## Instructions for the task
This exercise asks for every line of the material that contains the word "decide".

══════

/-- AMEND of the adjust replaces it, clamped, in any state of traffic; AMEND of the class sets it and removes a pending
upgrade, with STATE-CHANGE where either changed, and a queue member's raise or its fall out of a pending break-in makes
the check (R152 to R154). An AMEND of neither or of a class that is none is answered BAD-FIELD, and one of no traffic
WRONG-STATE (R152). The adjust is set before the class (log entry 25). -/
def Obligations.AmendSetsClassAndAdjust : Prop :=
  (∀ (p : Port) (f : AmendFields) (s : State) (rq : Request), Serving s (.amend p f) p rq → (s.port p).control = true →
    let bad := f.presence.getLsbD 0 = false ∧ f.presence.getLsbD 1 = false
      ∨ f.presence.getLsbD 0 = true ∧ 3 < f.klass.toNat
    (bad → exec (.amend p f) s = .next (responded p rq .badField [] s))
    ∧ (¬ bad → ∀ k, Names f.handle k s → (∀ m, s.record k = some m → m.inTraffic = false) →
      exec (.amend p f) s = .next (responded p rq .wrongState [] s)))
  ∧ ∀ (p : Port) (f : AmendFields) (k : SlotNo) (m : Message) (s : State) (rq : Request), Serving s (.amend p f) p rq →
    (s.port p).control = true → Names f.handle k s → s.record k = some m → m.inTraffic = true →
    let given : Int := f.adjust.toInt
    let clamped : Int := if given < -4096 then -4096 else if 4095 < given then 4095 else given
    let adjusted : Message := if f.presence.getLsbD 1 then { m with adjust := clamped } else m
    let mark := boolByte (f.presence.getLsbD 1 && decide (clamped ≠ given))
    (f.presence.getLsbD 0 = false → f.presence.getLsbD 1 = true →
      exec (.amend p f) s = .next (responded p rq .ok
        (handleBytes (some (s.handleOf k)) ++ be1 m.custody.name.code ++ be1 m.klass.code ++ classByte m.pendingUpgrade
          ++ be2 (twos 16 clamped) ++ mark) (s.withRecord k adjusted)))
    ∧ (f.presence.getLsbD 0 = true → ∀ c : Machine.Class, c.code = f.klass.toNat →
      (m.custody.name = .handed ∨ m.custody.name = .suspended →
        exec (.amend p f) s = .next (responded p rq .inHand [] s))
      ∧ (m.custody.name = .queued ∨ m.custody.name = .held →
        let after : Message := { adjusted with klass := c, pendingUpgrade := none }
        let set := s.withRecord k after
        let told :=
          if c ≠ m.klass ∨ m.pendingUpgrade ≠ none then set.told m.watchers (stateChange s k after) else set
        let u :=
          match s.queueOf k with
          | none => told
          | some q =>
            if m.klass.code < c.code then breakInCheck q told
            else if c.code < m.klass.code ∧ (s.breakin q).pending = some (s.handleOf k)
                ∧ (match s.activeClass q with | some a => decide (c.code ≤ a.code) | none => false) = true then
              breakInCheck q (told.withoutPending q)
            else told
        exec (.amend p f) s = .next (responded p rq .ok
          (handleBytes (some (s.handleOf k)) ++ be1 m.custody.name.code ++ be1 c.code ++ be1 0
            ++ be2 (twos 16 after.adjust) ++ mark) u)))

/-- ADD-NOTE takes a segment of the pool and adds the note, substituted, at the end of the message's notes, with
STATE-CHANGE; four notes are the most (R155, R9). A note of no or of more than 40 characters is answered BAD-FIELD, and
one to no traffic WRONG-STATE (R155). -/
def Obligations.AddNoteAddsAtTheEnd : Prop :=
  (∀ (p : Port) (h : HandleField) (chars : List Byte) (k : SlotNo) (s : State) (rq : Request),
    Serving s (.addNote p h chars) p rq → (s.port p).control = true → Names h k s →
    (chars.length = 0 ∨ 40 < chars.length → exec (.addNote p h chars) s = .next (responded p rq .badField [] s))
    ∧ (1 ≤ chars.length → chars.length ≤ 40 → (∀ m, s.record k = some m → m.inTraffic = false) →
      exec (.addNote p h chars) s = .next (responded p rq .wrongState [] s)))
  ∧ ∀ (p : Port) (h : HandleField) (chars : List Byte) (k : SlotNo) (m : Message) (s : State) (rq : Request),
    Serving s (.addNote p h chars) p rq → (s.port p).control = true → Names h k s → s.record k = some m →
    1 ≤ chars.length → chars.length ≤ 40 → m.inTraffic = true →
    (4 ≤ m.notes.length → exec (.addNote p h chars) s = .next (responded p rq .notesFull [] s))
    ∧ (m.notes.length < 4 → 1 ≤ s.freeSegments ∨ s.storeSound ∧ 1 ≤ s.retainedSegments →
      let replaced := chars.any (fun c => !decide (0x20 ≤ c.toNat ∧ c.toNat ≤ 0x7E))
      let after : Message :=
        { m with
          notes := m.notes ++ [chars.map (fun c => if 0x20 ≤ c.toNat ∧ c.toNat ≤ 0x7E then c else 0x3F)]
          substituted := m.substituted || replaced }
      exec (.addNote p h chars) s = .next (responded p rq .ok
        (handleBytes (some (s.handleOf k)) ++ be1 m.notes.length ++ be1 (m.notes.length + 1) ++ boolByte replaced)
        (((takeSegments 1 s).withRecord k after).told m.watchers (stateChange s k after))))

/-! ### Watches and notices (chapter 9) -/

/-- WATCH makes the requesting port a member of the message's watcher set or not a member, and reports state, class and set;
an EMPTY or FILLING slot cannot be watched (R159). -/
def Obligations.WatchSetsMembership : Prop :=
  ∀ (p : Port) (h : HandleField) (value : Byte) (k : SlotNo) (s : State) (rq : Request),
    Serving s (.watch p h value) p rq → Names h k s →
    (1 < value.toNat → exec (.watch p h value) s = .next (responded p rq .badField [] s))
    ∧ (value.toNat ≤ 1 → (∀ m, s.record k = some m → m.custody = .filling) →
      exec (.watch p h value) s = .next (responded p rq .wrongState [] s))
    ∧ (∀ (on : Bool) (m : Message), value.toNat = (if on then 1 else 0) → s.record k = some m → m.custody ≠ .filling →
      let after : Message := { m with watchers := m.watchers.set p.val on p.isLt }
      exec (.watch p h value) s = .next (responded p rq .ok
        (handleBytes (some (s.handleOf k)) ++ be1 m.custody.name.code ++ be1 m.klass.code ++ be1 (portBits after.watchers))
        (s.withRecord k after)))
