-- ==== Sys2Proof/Tests/Slice0.lean ====
section
/-! SUPPORT. The model's own tests: the smoke test of WellFormed, one step on a small part for the spec's worked values, and
for each statement with hypotheses a concrete part and operands that meet them. -/

namespace Sys2Proof.Tests

open Sys2Proof.Machine

-- The kernel evaluates the theorems of this file one after another.
set_option Elab.async false

/-! ### Parts and requests for the tests -/

/-- A text of n characters. -/
def text (n : Nat) : List Byte := List.replicate n 0x41

/-- The station W1A. -/
def station : List Byte := [0x57, 0x31, 0x41]

/-- The station W1A as a field. -/
def stationField : StationField := #v[0x57, 0x31, 0x41, 0, 0, 0, 0, 0]

/-- A traffic message with entry number n, on area 5. -/
def message (n : Nat) (klass : Machine.Class) (custody : Custody) : Message :=
  { klass := klass, pendingUpgrade := none
    origin := station, serial := n, day := 1, hour := 0, minute := 0, area := 5
    declaredCheck := none, deadline := none, entryPort := 0
    entry := some { time := 0, number := n, check := .notDeclared }
    words := 1, truncated := false, substituted := false, text := text 1, notes := []
    token := 3, bounces := 0, adjust := 0, copies := 0, custody := custody
    watchers := Vector.replicate 4 false, history := [{ time := 0, port := some 0, event := .entered }], dropped := 0 }

/-- A message that port p is filling. -/
def filling (p : Port) : Message :=
  { message 9999 .routine .filling with entryPort := p, entry := none, history := [] }

/-- The history of a message that was voided out of p's hands. -/
def voidedHistory (p : Port) : List HistoryEntry :=
  [{ time := 0, port := some 0, event := .entered }, { time := 1, port := some p, event := .handed },
    { time := 2, port := some 2, event := .voided }]

/-- A part at work. SP0 passes slot 0 and has suspended slot 1; slot 2 waits for SP0 as its pending break-in; slot 3 was
voided, slot 6 relayed, slot 5 is held, SP1 fills slot 4, and SP2 waits at a fence. SP0 and SP2 are CONTROL ports, and
every area resolves to SP0. -/
def busy : State :=
  { State.reset with
    slots := State.reset.slots
      |>.set 0 { inc := 0, record := some (message 1 .urgent (.handed 0 1500 true)) }
      |>.set 1 { inc := 0, record := some (message 2 .routine (.suspended 0 50 false)) }
      |>.set 2
        { inc := 0, record := some { message 3 .immediate .queued with watchers := #v[false, true, false, false] } }
      |>.set 3 { inc := 1, record := some { message 4 .routine .void with text := [], history := voidedHistory 1 } }
      |>.set 4 { inc := 0, record := some (filling 1) }
      |>.set 5 { inc := 0, record := some (message 5 .routine (.held .control)) }
      |>.set 6 { inc := 0, record := some (message 6 .routine (.disposed (.relayed station 9) 20)) }
    freeSegments := 1018
    retained := [{ slot := 3, inc := 1 }, { slot := 6, inc := 0 }]
    nextEntryNumber := 7
    ports := vzip (fun x c => { x with control := c }) State.reset.ports #v[true, false, true, false]
    entries := State.reset.entries.set 1
      { filling := some { handle := { slot := 4, inc := 0 }, lastActivity := 700 }, spaceCarry := false }
    defaultRoute := some 0
    fences := #v[false, false, true, false]
    breakins := State.reset.breakins.set 0
      { enable := true, pending := some { slot := 2, inc := 0 }
        active := some { handle := { slot := 0, inc := 0 }, token := 3 }
        stack := [{ handle := { slot := 1, inc := 0 }, token := 3, leaseRemaining := 50, savedEnable := true
                    klass := .routine, revoked := false }] }
    noticeQueues := State.reset.noticeQueues.set 0
      { items := [{ kind := .breakIn, handle := some { slot := 2, inc := 0 }, detail := .klass .immediate, time := 900 }]
        overrun := false }
    seconds := 1000
    pending := [.portReset 1] }
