-- ==== Sys2Proof/Config.lean ====
section
/-! DEFINITION. The fixed parameters of the hardware (spec/00_scope.md R7) and the parameters the spec fixes by
decision (R8). The rounding of R130 (half away from zero) and the tie-break of R112 (first value to reach the winning
count) are built into `Sys2Proof.Machine.rhaz` and `Sys2Proof.Machine.select`; the product of R182 is exact, which is
`DEC_ACC_W` at any width of 17 or more (R8, U7). The spec leaves the value of no result open, so there is no free
value here. -/

namespace Sys2Proof.Config

/-- `FRAME_LEN` (R7). -/
abbrev frameLen : Nat := 16

/-- `DATA_MAX`, the data bytes of a full block (R7). -/
abbrev dataMax : Nat := 8

/-- `CLZ_CLAMP` (R7). -/
abbrev clzClamp : Nat := 13

/-- `NEEDED_BASE` (R7). -/
abbrev neededBase : Nat := 14

/-- `NIB_MIN` (R7). -/
abbrev nibMin : Int := -8

/-- `NIB_MAX` (R7). -/
abbrev nibMax : Int := 7

/-- `SHIFT_MIN` (R7). -/
abbrev shiftMin : Nat := 1

/-- `SHIFT_MAX` (R7). -/
abbrev shiftMax : Nat := 14

/-- The greatest divisor exponent `k` of `RHAZ` (R130). -/
abbrev divisorMax : Nat := 13

/-- The least value of a sample of `SAMPLE_W` bits (R7). -/
abbrev sampleMin : Int := -32768

/-- The greatest value of a sample of `SAMPLE_W` bits (R7). -/
abbrev sampleMax : Int := 32767

/-- `HDR_LOW`, the low nibble of every emitted header (R7). -/
abbrev hdrLow : BitVec 4 := 0#4

/-- `PAD_NIBBLE` (R8, D5). -/
abbrev padNibble : BitVec 4 := 0#4

/-- `RSVD_SHIFTS` (R8, D7). -/
abbrev rsvdShifts : List Nat := [0, 15]

end Sys2Proof.Config
end

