-- ==== Sys2Proof/Machine/Core.lean ====
section
/-! DEFINITION. The machine as the host runs it. -/

def Sys2Proof.core : Host.Core := { State := Sys2Proof.Machine.State, Fault := Sys2Proof.Machine.Fault, Refusal := Sys2Proof.Machine.Refusal, step := Sys2Proof.Machine.step, reset := Sys2Proof.Machine.State.reset }
end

══════

## Worked solution
    let mark := boolByte (f.presence.getLsbD 1 && decide (clamped ≠ given))
                ∧ (match s.activeClass q with | some a => decide (c.code ≤ a.code) | none => false) = true then
      let replaced := chars.any (fun c => !decide (0x20 ≤ c.toNat ∧ c.toNat ≤ 0x7E))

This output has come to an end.